▸ PROBLEM TO WORK ON: Look below for the line containing "let t := (t.unfaultV"; from there through the line containing "(R110, R191). -/", both lines included, please set down each line exactly and nothing else.

▸ Collected data:

▼

def Team.inh (t : Team) : Bool := bit t.tstat.toNat 0
/-- RGST.OPEN and RGST.TRIES (R175). -/
def Team.regionOpen (t : Team) : Bool := bit t.rgst.toNat 0
def Team.tries (t : Team) : Nat := bits t.rgst.toNat 1 2
def Team.closeRegion (t : Team) : Team := { t with rgst := t.rgst &&& ~~~1 }

/-- The error record of a team's trap (R150). -/
def trapErr (s : State) (k : Nat) (t : Team) : ErrRec :=
  { launch := (bandOf s (bandKey k)).launch, band := (bandOf s (bandKey k)).index, crew := (crewOf s (crewKey k)).index,
    team := k % 16, frecb := t.frecb }

/-- A trap raised in a handler (R187). -/
def doubleTrap (s : State) (k : Nat) (t : Team) (cause : Nat) (pc : DWord) : State :=
  errorCompletion s { trapErr s k t with kind := 1, cause := t.tcause.toNat, pc := t.tepc, cause2 := cause, pc2 := pc }

/-- Trap entry once no producer is outstanding (R151, R185). A record whose write faults makes it a double trap (R190); one whose
page the host has yet to translate holds it back. -/
def enterTrap (s : State) (k : Nat) (t : Team) (q : TrapReq) : State :=
  let seq := (t.tstat.toNat / 2 ^ 32 + 1) % 2 ^ 32
  match writeRecs s k t (q.recs.take 64) seq 0 with
  | .error (.fault c) => errorCompletion s { trapErr s k t with kind := 1, cause := q.cause, pc := q.tepc, cause2 := c, pc2 := q.tepc }
  | .error (.wait va) =>
    setTeam (noteMiss s t.core (bandOf s (bandKey k)).tenant va) k { t with trapping := some q, release := none }
  | .error (.go _) => s
  | .ok s =>
    if t.tvec = 0 then errorCompletion s { trapErr s k t with kind := 0, cause := q.cause, pc := q.tepc }
    else setTeam s k { t.closeRegion with
      tepc := q.tepc
      tcause := BitVec.ofNat 64 q.cause
      frcnt := BitVec.ofNat 64 (min q.recs.length 64)
      frlost := BitVec.ofNat 64 (q.recs.length - 64)
      tsmode := t.mode
      tsjpc := t.jpc
      tsmask := t.mask
      tsstack := t.stack
      tsspilled := t.spilled
      tscfd := t.cfd
      tstat := BitVec.ofNat 64 (1 + seq * 2 ^ 32)
      mode := 0
      cfd := 0
      jpc := 0
      stack := []
      spilled := 0
      pc := t.tvec
      hold := .free
      release := none
      credit := false
      dbgctl := BitVec.ofNat 64 (setBits t.dbgctl.toNat 12 2 0)
      trapping := none }

/-- Drops the newest entries beyond a count of `n` entries in all (R191). -/
def Team.cutStack (t : Team) (n : Nat) : Team :=
  { t with stack := t.stack.drop (t.stack.length + t.spilled - n), spilled := min t.spilled n }

/-- The lanes that a producer wrote before its fault was met hold again what they held before it (R191). -/
def Team.undo (t : Team) (f : DataFault) : Team := { t with v := f.old.foldl (fun v e => putAt 0 v e.1 e.2) t.v }

/-- The lanes that a team's own masks are held to: the live lanes, and in a handler every lane of the team (R152). -/
def Team.limit (t : Team) : LaneMask := if t.inh then teamMask t else t.live &&& teamMask t

/-- The restart of an open region (R191). -/
def restartRegion (s : State) (k : Nat) (t : Team) : State :=
  let t := t.vFault.foldl (fun t e => t.undo e.2) t
  let t := (t.unfaultV (t.vFault.map fun e => e.1)).unfaultS (t.sFault.map fun e => e.1)
  let t := t.cutStack (bits t.rgst.toNat 16 16)
  setTeam s k { t with
    cfd := BitVec.ofNat 16 (bits t.rgst.toNat 32 16)
    mask := t.rgmask &&& t.limit
    jpc := 0
    rgst := BitVec.ofNat 64 (setBits t.rgst.toNat 1 2 (t.tries + 1))
    pc := t.rgpc
    hold := .free
    release := none
    credit := false
    dbgctl := BitVec.ofNat 64 (setBits t.dbgctl.toNat 12 2 0)
    trapping := none }

/-- Whether a cause restarts the open region: PIPE, POISON and UNCORR, at most three times (R191). -/
def Team.restarts (t : Team) (cause : Nat) : Bool :=
  t.regionOpen && (cause == 10 || cause == 8 || cause == 9) && decide (t.tries < 3)

/-- The team as the delivery of a vector register's data fault leaves it (R110, R191). -/
def Team.deliverV (t : Team) (f : DataFault) : Team :=
  if t.restarts f.cause then (t.unfaultV f.regs).undo f else t.unfaultV f.regs

/-- A trap that no producer holds back any more: a restart, a double trap or an entry. -/
def takeTrap (s : State) (k : Nat) (t : Team) (q : TrapReq) : State :=
  if t.restarts q.cause then restartRegion s k t
  else if t.inh then doubleTrap s k t q.cause q.tepc
  else enterTrap s k t q

/-- A team that traps or stops leaves the order of the core's `tbld`s and `tbsw`s (R100, R101): the instruction had no effect. -/
def leaveTables (s : State) (core k : Nat) : State :=
  let c := coreOf s core
  if c.tabWait.contains k || c.tabSwap == some k then
    setCore s core { c with tabWait := c.tabWait.filter fun x => x != k, tabSwap := c.tabSwap.filter fun x => x != k }
  else s

/-- Raises a trap: it waits for the team's producers (R185). -/
def raiseAt (s : State) (k : Nat) (t : Team) (cause : Nat) (recs : List Rec) (tepc : DWord) : State :=
  let s := leaveTables s t.core k
  let q : TrapReq := { cause := cause, recs := recs, tepc := tepc }
  if outstanding s k then setTeam s k { t with trapping := some q, release := none } else takeTrap s k t q

/-- A precise trap at the current instruction (R161: it has no effect). -/
def raise (s : State) (k : Nat) (t : Team) (cause : Nat) (recs : List Rec) : State := raiseAt s k t cause recs t.pc

/-- A trap that an instruction meets once its registers have let it go: the team is as the state has it, without what the
instruction would have written, and a fault that a destination carries stays held (R4, R80, R110). -/
def refuse (s : State) (k : Nat) (cause : Nat) (recs : List Rec) : State := raise s k (teamOf s k) cause recs

/-- `Record(L, cause, addr)` (R3). -/
def record (L cause : Nat) (addr : DWord) : Rec := { lane := L, cause := cause, addr := addr }

/-- A trap with one record for lane 0. -/
def raise1 (s : State) (k : Nat) (t : Team) (cause : Nat) (value : DWord) : State := raise s k t cause [record 0 cause value]

/-- Such a trap with one record for lane 0. -/
def refuse1 (s : State) (k : Nat) (cause : Nat) (value : DWord) : State := refuse s k cause [record 0 cause value]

▲

▸ EXERCISE SOLUTION:
  let t := (t.unfaultV (t.vFault.map fun e => e.1)).unfaultS (t.sFault.map fun e => e.1)
  let t := t.cutStack (bits t.rgst.toNat 16 16)
  setTeam s k { t with
    cfd := BitVec.ofNat 16 (bits t.rgst.toNat 32 16)
    mask := t.rgmask &&& t.limit
    jpc := 0
    rgst := BitVec.ofNat 64 (setBits t.rgst.toNat 1 2 (t.tries + 1))
    pc := t.rgpc
    hold := .free
    release := none
    credit := false
    dbgctl := BitVec.ofNat 64 (setBits t.dbgctl.toNat 12 2 0)
    trapping := none }

/-- Whether a cause restarts the open region: PIPE, POISON and UNCORR, at most three times (R191). -/
def Team.restarts (t : Team) (cause : Nat) : Bool :=
  t.regionOpen && (cause == 10 || cause == 8 || cause == 9) && decide (t.tries < 3)

/-- The team as the delivery of a vector register's data fault leaves it (R110, R191). -/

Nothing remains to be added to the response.